With two consecutive undefeated seasons in their most recent years, the Oklahoma Sooners have proven time and again that they’re in it to win it. This powerhouse team finished the shortened 2020 season with the highest average team score of 197.91. While they didn’t get to show off their skills at the NCAA championships this year, Oklahoma already holds four national championship trophies under their belt, the most recent one from 2019. The Sooners actually won all their national championships under head coach K.J. Kindler — named “National Coach of the Year” a whopping three times in 2005, 2010 and 2015.

If you head over to the Sam Viersen Gymnastics Center, you might casually witness Ragan Smith, Big 12 Newcomer of the Year for 2020 and six-time member of the U.S. National Team, lighting up a practice with her energy and spirit. The Sooners also boast recent graduate Maggie Nichols, a two-time NCAA all-around champion with a career total of 22 perfect 10s. In the gymnast world, she may as well hold celebrity status. The gymnastics center went through renovations in 2010 to include a new gym, locker rooms, training rooms and award rooms. From their state-of-the-art facility to success story after success story, the Oklahoma Sooners surely bring the heat to their competitors.

1. UCLA Bruins

a gymnast jumping

The UCLA Bruin gymnasts received an unexpected spotlight when graduate Katelyn Ohashi’s energetic Michael Jackson-inspired floor routine went viral in 2018, re-awakening everyone’s inner gymnast fangirl/guy.
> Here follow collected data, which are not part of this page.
-- ==== Sys2Proof/Laws/Invariant.lean ====
section
/-! SUPPORT. The shared operations keep the invariants of spec/10_state.md R27; the derived keys written as slices of `dk`. -/

namespace Sys2Proof.Machine

theorem invariant_respond {e : Status} {d : Bytes} {s : State} (h : Invariant s) : Invariant (respond e d s) :=
  ⟨h.1, h.2, h.3, h.4, h.5, h.6, h.7⟩

theorem invariant_boundary {s : State} (h : Invariant s) (inputs : List Event) (fails : Bool) :
    Invariant { s with inputs := inputs, primFails := fails } := ⟨h.1, h.2, h.3, h.4, h.5, h.6, h.7⟩

theorem invariant_dropCipher {s : State} (h : Invariant s) (hp : s.phase ≠ .unconfigured) : Invariant (dropCipher s) := by
  refine ⟨?_, ?_, ?_, ?_, ?_, ?_, h.pw_bound⟩ <;> simp [h.pw_none_iff, h.strength_none_iff, hp]

theorem invariant_arm {s : State} (h : Invariant s) {st : Byte} {row : StrengthRow} {pw salt : Bytes}
    (hp : s.phase ≠ .unconfigured) (hst : s.strength = some st) (hrow : paramRow st = some row) (hpw : s.pw = some pw)
    (hl : salt.length = row.saltBytes) :
    Invariant (arm (deriveKeys s.prims pw salt row).encKey (deriveKeys s.prims pw salt row).authKey s) := by
  obtain ⟨l1, l2, _⟩ := deriveKeys_lengths s.prims pw salt row
  refine ⟨?_, ?_, ?_, ?_, ?_, ?_, h.pw_bound⟩ <;> simp [h.pw_none_iff, h.strength_none_iff, hp]
  exact ⟨pw, st, row, _, _, salt, hpw, hst, hrow, rfl, rfl, l1, l2, hl, deriveKeys_append _ _ _ _⟩

theorem paramRow_of_keyLen_saltLen {st : Byte} {kl sl : Nat} (h1 : keyLen st = some kl) (h2 : saltLen st = some sl) :
    ∃ row, paramRow st = some row ∧ row.keyBytes = kl ∧ row.saltBytes = sl := by
  unfold keyLen at h1; unfold saltLen at h2
  cases h : paramRow st with
  | none => rw [h] at h1; cases h1
  | some row => rw [h] at h1 h2; exact ⟨row, rfl, by simpa using h1, by simpa using h2⟩

theorem paramRow_of_saltLen {st : Byte} {sl : Nat} (h : saltLen st = some sl) :
    ∃ row, paramRow st = some row ∧ row.saltBytes = sl := by
  unfold saltLen at h
  cases hr : paramRow st with
  | none => rw [hr] at h; cases h
  | some row => rw [hr] at h; exact ⟨row, rfl, by simpa using h⟩

/-- R123, R124: the three regions as slices of the derived bytes. -/
theorem deriveKeys_eq (p : Primitives) (pw salt : Bytes) (row : StrengthRow) :
    deriveKeys p pw salt row =
      let dk := pbkdf2HmacSha1 p pw salt 1000 (2 * row.keyBytes + 2)
      ⟨dk.take row.keyBytes, (dk.drop row.keyBytes).take row.keyBytes, dk.drop (2 * row.keyBytes)⟩ := by
  simp only [deriveKeys, splitDk, memRead, dkLen, Config.verifierLen, Config.iter, List.drop_zero, DerivedKeys.mk.injEq,
    true_and]
  rw [List.take_of_length_le]; simp

end Sys2Proof.Machine
end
Who doesn’t remember that iconic moonwalk or her painful-looking but effortless split jump? Sitting in the stands at every meet awaits the loud and lively Bruins’ massive fan base. The cheers of 10,000 fans fill Pauley Pavilion, home of famous basketball player Lonzo Ball as well as the host of the UCLA’s NCAA men’s and women’s basketball and volleyball teams.

You can catch any devoted fan dancing along with the gymnasts’ floor routines or screaming at the site of a perfect score. “It’s great to feed off the energy in the arena, especially in Pauley at UCLA. We had, you know, 12,000 plus fans in the stands at every single meet, and it was electric,” 2020 graduate Gracie Kramer said. To achieve their level of success, former head coach Valorie Kondos Field and current head coach Chris Waller know they need to continuously emphasize the importance of diversity, creativity and positivity.

Even the team knows they’re led by the greats. “The coaches really care about you as a person before you as an athlete. I think that’s something a lot of programs don’t do. If you can produce great routines and great scores, that’s all they care about. UCLA really cares about making sure you’re okay as a person in order to be your best out on the floor,” 2020 graduate Felicia Hano said. The safe and positive atmosphere the coaches strive to build pays off too with the Bruins boasting seven NCAA championships. UCLA’s recent notable alumni include Kyla Ross and Madison Kocian, the only two female gymnasts ever to win Olympic, World and NCAA championships. This team may seem like they live for the fun music and sparkly leotards, but their countless perfect scores prove that they work hard and mean business.